Reducing Hallucination in Multilingual Voice Agents Using Instruction-Tuned Models
Main Article Content
Abstract
In highly applied multilingual voice agents of customer service and interactive AI systems in the world, one persistent problem constantly haunts the industry/field: hallucinations--syntactically adequate responses, which are logically wrong or simply inapplicable. These are multiplied in the multilingual setting as they have disparate linguistic peculiarities, professional vocabularies, and underrepresented languages. The current paper investigates how far it is forthcoming to trim hallucinations in multilingual voice agents via instruction-tuned models finetuned to pay heed to clear task guidelines. We provide finetuning of the big-resource multilingual transformer-based models (that is, mT5, XGLM, BLOOMZ), and propose the measure across ten languages as the measure for understanding, factual accuracy, and language consistency.
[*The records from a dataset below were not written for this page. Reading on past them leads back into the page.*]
/-- An episode in each state of its machine, released or not, and IDLE, at a block end with no boundary. -/
theorem witness_EpisodeReleasedCloses_machine :
    (∀ m ∈ [episode57, { episode57 with phase := .opened, releaseCounter := 0 }, { episode57 with releaseCounter := 5 },
        { episode57 with lmax := none }, { episode57 with phase := .idle, releaseCounter := 0, episode := none }],
      let l := [Task.clock, .episode .ch1, .boundary]
      let s := due l (handed (results 0 0 500000) (withMonitor m busy))
      s.blockWork = some l ∧ l.Nodup ∧ Task.episode .ch1 ∈ l ∧ s.handed.classes.get .ch1 ≠ .excluded ∧
        (s.results .ch1).fSettled = true) ∧
    NoBoundary (due [.clock, .episode .ch1, .boundary] busy) := by
  constructor
  · decide
  · unfold NoBoundary; decide

theorem witness_AlertLineToggles :
    (∃ s : State, s.blockWork = some allTasks ∧ allTasks.Nodup ∧ Task.alert ∈ allTasks ∧
      s.alert.flashCounter = s.alert.halfPeriod) ∧
    ∃ s : State, s.blockWork = some [.alert] ∧ s.alert.flashCounter ≠ s.alert.halfPeriod :=
  ⟨⟨due allTasks { busy with alert := ⟨.flash, 50, 50, true, none⟩ }, rfl, by decide, by decide, rfl⟩,
    ⟨due [.alert] busy, rfl, by decide⟩⟩

/-- The last tail block dropped and not offered, the close block with a tail of 0, one and more, and the close block that
makes 10,000; and a close block that finds no room. -/
theorem witness_CaptureStepEndsRecording_unaccepted :
    ∀ x ∈ [(LendState.owned, 4, false, some 1, 9), (.lent, 0, false, some 1, 9999), (.owned, 0, true, some 0, 9),
        (.owned, 0, true, some 1, 9), (.owned, 0, true, some 2000, 9999), (.owned, 4, true, some 0, 9999)],
      let d := { capture1 with length := x.2.2.2.2 }
      let s := recordingOne d x.2.2.2.1 busy
      let s := due [.capture .ch1] { s with
        capture := { s.capture with
          lend := x.1, buffer := List.replicate x.2.1 ⟨1, 0, []⟩, closeBlock := .same x.2.2.1 } }
      (s.blockWork = some [.capture .ch1] ∧ ∀ u ∈ [Task.capture .ch1], u.before (.capture .ch1) = false) ∧
        s.capture.recording .ch1 = some (0, d, x.2.2.2.1) := by decide

/-- A last tail block, the block that makes 10,000, and a recording that goes on. -/
theorem witness_CaptureStepEndsRecording :
    ∀ x ∈ [(capture1, some 1), ({ capture1 with length := 9999 }, some 2), (capture1, none), (capture1, some 2)],
      let s := due [.capture .ch1] (handed (results 0 0 0) (recordingOne x.1 x.2 busy))
      (s.blockWork = some [.capture .ch1] ∧ ∀ u ∈ [Task.capture .ch1], u.before (.capture .ch1) = false) ∧
        s.capture.recording .ch1 = some (0, x.1, x.2) ∧ s.capture.closeBlock.get .ch1 = false ∧
        s.capture.lend = .owned ∧ s.capture.buffer.length < 4 := by decide

/-- Room, a full buffer and a lending memory, for a recording and for a ring. -/
theorem witness_CaptureStepKeepsBlocks :
    ∀ s ∈ [busy, { busy with capture := { busy.capture with buffer := List.replicate 4 ⟨1, 0, []⟩ } },
        { busy with capture := { busy.capture with lend := .lending } }],
      (s.capture.recording .ch1 = none ∧ s.capture.ringRegion .ch1 = some 0) ∧
      ∀ n ∈ [0, 1, 2], (recordingOne capture1 (some n) s).capture.recording .ch1 = some (0, capture1, some n) := by
  decide

/-- The thousandth settling block, the last measured block, an overload block, and no check. -/
theorem witness_CheckSettlesAndEnds :
    (∀ e ∈ ([⟨.settling, some check1, 999, 0, none⟩, ⟨.collecting, some check1, 4999, 657846164448, none⟩,
          ⟨.idle, none, 0, 0, none⟩] : List CheckEngine),
      (due [.engine] { busy with check := e }).blockWork = some [.engine] ∧
        ∀ u ∈ [Task.engine], u.before .engine = false) ∧
    (∃ s : State, s.blockWork = some [.engine] ∧ s.check.phase ≠ .idle ∧ s.check.params = some check1 ∧
      (s.results .ch1).overload = true) :=
  ⟨by decide, due [.engine]
    { handed { results 0 0 0 with overload := true } busy with check := ⟨.settling, some check1, 3, 0, none⟩ }, rfl,
    by decide, rfl, rfl⟩

/-- A settling block, a collected block short of the measure time and an overload, in a due list with the boundary and no
commit pending. -/
theorem witness_CheckSettlesAndEnds_counting :
    ∀ e ∈ ([⟨.settling, some check1, 3, 0, none⟩, ⟨.collecting, some check1, 3200, 7, none⟩] : List CheckEngine),
      let l := [Task.engine, .boundary]
      let s := due l { busy with check := e }
      s.blockWork = some l ∧ l.Nodup ∧ Task.engine ∈ l ∧ s.store.commitPending = false ∧
        s.check.params = some check1 ∧ e.counter + 1 < 1000 + e.sum * 500 := by decide

theorem witness_LivePointFormsReport :
    ∃ s : State, s.blockWork = some allTasks ∧ allTasks.Nodup ∧ Task.live ∈ allTasks ∧ s.report.liveOn = true ∧
      s.report.livePeriod ≤ s.report.liveCounter + 1 ∧ s.report.sending.isSome = true :=
  ⟨due allTasks { busy with report := { busy.report with liveOn := true, liveCounter := 999 } }, rfl, by decide,
    by decide, rfl, by decide, rfl⟩

/-! #### Commands -/

/-- On an empty command queue any command begins after reset. -/
theorem begins_at_reset (cmd : Command) : Begins State.reset cmd [] := ⟨rfl, rfl, Nat.zero_lt_succ _, .inr ⟨rfl, rfl⟩⟩

/-- It begins as the oldest one too. -/
theorem begins_queued (cmd : Command) (rest : List Command) :
    Begins { State.reset with link := { State.reset.link with queue := cmd :: rest } } cmd rest :=
  ⟨rfl, rfl, Nat.zero_lt_succ _, .inl rfl⟩

/-- It begins in any state that has no block end begun, no command in execution and an empty queue. -/
theorem begins_idle (s : State) (cmd : Command) (hb : s.blockWork = none) (hj : s.capture.job = none)
    (hr : s.report.replies = []) (hq : s.link.queue = []) : Begins s cmd [] :=
  ⟨by simp [State.blockEndBegun, hb], hj, by simp [hr, Config.replyQueueSize], .inr ⟨hq, rfl⟩⟩

theorem witness_ReceiverTakesWholeFrame :
    ([] : List Byte).length ≤ 1000 ∧ (List.replicate 1000 (0 : Byte)).length ≤ 1000 ∧
      State.reset.blockEndBegun = false ∧ State.reset.link.receiver = .hunt ∧ State.reset.link.queue.length < 4 ∧
      (let s : State := { State.reset with link := { State.reset.link with queue := List.replicate 4 ⟨1, 0, []⟩ } }
      s.blockEndBegun = false ∧ s.link.receiver = .hunt ∧ 4 ≤ s.link.queue.length) := by
  decide +kernel

theorem witness_ReceiverFollowsItsTable :
    (after (.byteReceived 0xA5) State.reset).blockEndBegun = false ∧
      (after (.byteReceived 0xA5) State.reset).link.receiver = .length none 0 := by decide

theorem witness_TransmitCompleteSelects :
    busy.blockEndBegun = false ∧ busy.report.sending.isSome = true ∧ State.reset.report.sending = none := by decide

/-- An event passed and barred by each mask, of no channel and of channel 4; a queue with room and a full one. -/
theorem witness_TransmitCompleteSelects_event :
    (State.reset.report.passes (some .ch4) .memoryLent = true ∧
      ({ State.reset.report with kindMask := 0x77FF } : ReportQueue).passes none .memoryLent = false ∧
      ({ State.reset.report with chanMask := 7 } : ReportQueue).passes (some .ch4) .memoryLent = false) ∧
    State.reset.report.events.length < 32 ∧
    32 ≤ ({ State.reset.report with events := List.replicate 32 ⟨none, .powerOn, .memoryLent⟩ } : ReportQueue).events.length := by
  decide

/-- A command that waits behind another: in the queue already, not yet there, and not there with the queue full. -/
theorem witness_CommandsWaitOrAreRefused_waits :
    ∀ q ∈ [[⟨2, 0, []⟩, ⟨1, 0, []⟩], [⟨2, 0, []⟩], List.replicate 4 (⟨2, 0, []⟩ : Command)],
      let s := queued q []
      s.blockEndBegun = false ∧ s.link.queue.head? = some ⟨2, 0, []⟩ ∧ (⟨2, 0, []⟩ : Command) ≠ ⟨1, 0, []⟩ := by decide

/-- Wrong lengths, unknown kinds at both ends, and each reason to wait. -/
theorem witness_CommandsWaitOrAreRefused :
    Begins State.reset ⟨0x1D, 0, [1]⟩ [] ∧ Begins State.reset ⟨0x1E, 0, []⟩ [] ∧ Begins State.reset ⟨0, 0, []⟩ [] ∧
      ({ State.reset with link := { State.reset.link with queue := [⟨2, 0, []⟩] } } : State).link.queue =
        [⟨2, 0, []⟩] ∧ (⟨2, 0, []⟩ : Command) ≠ ⟨1, 0, []⟩ :=
  ⟨begins_at_reset _, begins_at_reset _, begins_at_reset _, rfl, by decide⟩

theorem witness_IdentAnswersName : Begins State.reset ⟨0x01, 5, []⟩ [] := begins_at_reset _

/-- Groups 6 and 7, and one stored capture with age order 1. -/
theorem witness_QueriesAnswer :
    (Begins State.reset ⟨0x02, 5, []⟩ [] ∧ State.reset.report.items.length ≤ 8) ∧
      Begins State.reset ⟨0x10, 5, [6]⟩ [] ∧ Begins State.reset ⟨0x10, 5, [7]⟩ [] ∧
      Begins stored ⟨0x17, 5, []⟩ [] ∧ stored.capture.held.map (·.age) = [1] :=
  ⟨⟨begins_at_reset _, by decide⟩, begins_at_reset _, begins_at_reset _, begins_idle _ _ rfl rfl rfl rfl, by decide⟩

/-- Legal values at the ends of their ranges. -/
theorem witness_EditsReplaceStaged :
    State.reset.store.commitPending = false ∧
      (⟨true, -10000, 3, 3, -2000, 12000, 1, 2, 99, 99, 1000, 10000⟩ : ChannelSettings).valid = true ∧
      (⟨4, 4, 8380000, 8380000, 0, 10000, 1000, 63⟩ : RangeSettings).valid = true ∧
      (⟨15, 15, 15, 15, 15⟩ : GainCodes).valid = true ∧ Coeffs.legal ⟨-2 ^ 31, 2 ^ 31 - 1, 0, 0, -1⟩ ∧
      ScheduleEntry.legal ⟨true, 0x7F, 1439, 1440, some 20000, none, some 0⟩ :=
  ⟨rfl, by decide, by decide, by decide, by unfold Coeffs.legal inSigned32; decide,
    ⟨by decide, by decide, by decide, by unfold limitLegal; decide, trivial, by unfold limitLegal; decide⟩⟩

/-- A pending commit; and for each edit a field just outside its range. -/
theorem witness_EditsRefused :
    (∃ s : State, Begins s ⟨0x0C, 0, [60, 5]⟩ [] ∧ s.store.commitPending = true) ∧
      (∀ b, Begins State.reset ⟨0x0D, 0, b⟩ []) ∧ State.reset.store.commitPending = false ∧
      (⟨true, 15001, 0, 0, 0, 0, 10, 50, 90, 80, 300, 1000⟩ : ChannelSettings).valid = false ∧
      ({ defaultRange with tHi := 5600000 } : RangeSettings).valid = false ∧
      (1439 : Nat) < 1440 ∧ 20000 < 20001 ∧ 20001 < 65536 :=
  ⟨⟨{ State.reset with store := { State.reset.store with commitPending := true } }, begins_idle _ _ rfl rfl rfl rfl,
    rfl⟩, fun _ => begins_at_reset _, by decide⟩

/-- MEASURING; and UNTIMED with no check running. -/
theorem witness_CommitAndDiscard :
    (Begins measuring ⟨0x0E, 0, []⟩ [] ∧ measuring.acc.phase = .measuring) ∧
      (Begins busy ⟨0x0E, 0, []⟩ [] ∧ busy.acc.phase ≠ .measuring ∧ busy.check.params = none ∧
        TakesEvents busy.report 1) ∧ Begins State.reset ⟨0x0F, 0, []⟩ [] :=
  ⟨⟨begins_idle _ _ rfl rfl rfl rfl, rfl⟩, ⟨begins_idle _ _ rfl rfl rfl rfl, by decide, rfl,
    busy_takes_events 1 (by decide)⟩, begins_at_reset _⟩

/-- In UNTIMED a running check that the commit disturbs, and one that it does not. -/
theorem witness_CommitAndDiscard_check :
    (∃ s : State, Begins s ⟨0x0E, 0, []⟩ [] ∧ s.acc.phase ≠ .measuring ∧ Running s check1 ∧
      ¬Undisturbed s.store.active s.store.staged check1.chan ∧ TakesEvents s.report 2) ∧
    ∃ s : State, Begins s ⟨0x0E, 0, []⟩ [] ∧ s.acc.phase ≠ .measuring ∧ Running s check1 ∧
      Undisturbed s.store.active s.store.staged check1.chan :=
  ⟨⟨{ crowded false with blockWork := none, acc := busy.acc }, begins_idle _ _ rfl rfl rfl rfl, by decide,
      (witness_BoundaryClosesAndOpens_crowded false).2.2.1, (witness_BoundaryClosesAndOpens_crowded false).2.2.2.1,
      busy_takes_events 2 (by decide)⟩,
    { busy with check := ⟨.settling, some check1, 5, 0, none⟩ }, begins_idle _ _ rfl rfl rfl rfl, by decide,
    ⟨by decide, rfl⟩, rfl, ⟨rfl, rfl⟩, rfl, rfl⟩

/-- Each measurement state, and the last time of the calendar. -/
theorem witness_SetTimeHoldResume :
    (∀ p : MeasState, ∀ kind, ∃ s : State, s.acc.phase = p ∧ Begins s ⟨kind, 0, []⟩ []) ∧
      (⟨2099, 12, 31, 86399, 999⟩ : Stamp).valid = true ∧ (⟨2099, 12, 31, 86400, 0⟩ : Stamp).valid = false ∧
      Begins State.reset ⟨0x04, 0, stampBytes ⟨2099, 12, 31, 86399, 999⟩⟩ [] :=
  ⟨fun p kind => ⟨{ State.reset with acc := { State.reset.acc with phase := p } }, rfl, begins_idle _ _ rfl rfl rfl rfl⟩,
    by decide, by decide, begins_at_reset _⟩

/-- Half-periods and lengths beyond their clamps, eight items, and each field of SET_REPORTING out of range. -/
theorem witness_SettersClampAndAnswer :
    Begins State.reset ⟨0x11, 0, u8 2 ++ u16 49⟩ [] ∧ Begins State.reset ⟨0x12, 0, flag true ++ u16 2001 ++ u16 5001⟩ [] ∧
      (∀ body, Begins State.reset ⟨0x13, 0, body⟩ []) ∧
      ([.fLevel, .sLevel, .leqSoFar, .peakSoFar, .gainStep, .budgetUsed, .episodeState, .siteSoFar] :
        List LiveItem).Nodup ∧
      ¬(([0, 0, 0, 0, 0, 0, 2, 3, 3, 0, 0, 0, 0, 0, 0] : List Byte).drop 7 |>.take 2).Nodup :=
  ⟨begins_at_reset _, begins_at_reset _, fun _ => begins_at_reset _, by decide, by decide⟩

theorem witness_ReadRecordAndEvent :
    (∃ s : State, Begins s ⟨0x15, 0, []⟩ [] ∧ s.fifo = [record1 1]) ∧
      (∃ s : State, Begins s ⟨0x16, 0, []⟩ [] ∧ s.report.events = [⟨none, .powerOn, .memoryLent⟩]) ∧
      State.reset.fifo = [] ∧ State.reset.report.events = [] :=
  ⟨⟨{ State.reset with fifo := [record1 1] }, begins_idle _ _ rfl rfl rfl rfl, rfl⟩,
    ⟨{ State.reset with report := { State.reset.report with events := [⟨none, .powerOn, .memoryLent⟩] } },
      begins_idle _ _ rfl rfl rfl rfl, rfl⟩, rfl, rfl⟩

/-- A stored capture of 9 blocks read at 8 and at 9, a read in flight at both sides of the last position, a release. -/
theorem witness_CaptureReadsAndRelease :
    (Begins stored ⟨0x18, 0, u16 12 ++ u16 8 ++ [1]⟩ [] ∧ stored.capture.lend = .owned ∧
      stored.capture.findId 12 = some 5 ∧ (stored.capture.held.map (·.length)) = [9]) ∧
    (∀ p ∈ [9999, 10000], ∃ s : State, s.blockEndBegun = false ∧ s.capture.inFlight = some (.read 5 p) ∧
      s.capture.job.isSome = true) ∧
    Begins stored ⟨0x19, 0, u16 12⟩ [] ∧ Begins (recordingOne capture1 none State.reset) ⟨0x19, 0, u16 1⟩ [] :=
  ⟨⟨begins_idle _ _ rfl rfl rfl rfl, rfl, by decide, by decide⟩, fun p _ =>
    ⟨{ stored with capture := { stored.capture with
        inFlight := some (.read 5 p), job := some ⟨0, 12, 5, 9999, 0, 1, []⟩ } }, rfl, rfl, rfl⟩,
    begins_idle _ _ rfl rfl rfl rfl, begins_idle _ _ rfl rfl rfl rfl⟩

/-- A port that begins its next operation with a read waiting: below three entries, at three, and behind a write to its
position; with the memory not lent. -/
theorem witness_NextOperation :
    ∀ buffer ∈ [[], [(⟨5, 0, []⟩ : BufferEntry)], List.replicate 3 ⟨5, 0, []⟩, [⟨5, 4, []⟩]],
      let s : State := { stored with capture := { stored.capture with
        buffer, inFlight := some (.write ⟨5, 7, []⟩), job := some ⟨0, 12, 5, 0, 3, 2, [[]]⟩ } }
      s.blockEndBegun = false ∧ s.capture.lend ≠ .lent ∧ s.capture.job.isSome = true := by decide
To approximate the uniqueness of our methodology, we propose a hybrid evaluation apparatus of automated rating (BLEU, COMET, and factual consistency scores) and human evaluation, which is modified according to the cultural and linguistic peculiarities of the language, which is the subject of our research. Experiments conducted by us indicate that the tuning of instruction by a large margin decreases hallucinations, particularly when referring to retrieval-augmented generation (RAG) and task-completion instructions. We also discuss how the phenomenon of instruction tuning used in high-resource and low-resource languages is different and may lead to hallucination in the context of various families of languages. It may also be performed to determine the trends on both the structural and syntactic levels. Last, we suggest the most effective way to calibrate the pipes with the instructions in multilingual voice systems on an operational stage.
With our findings, the future success of multilingual voice assistance is adapting instruction-tuned models to generate more factual reliability, compatibility in the languages, and confidence being guaranteed through mediation of safer and more responsible conversational AI agents across the language divide.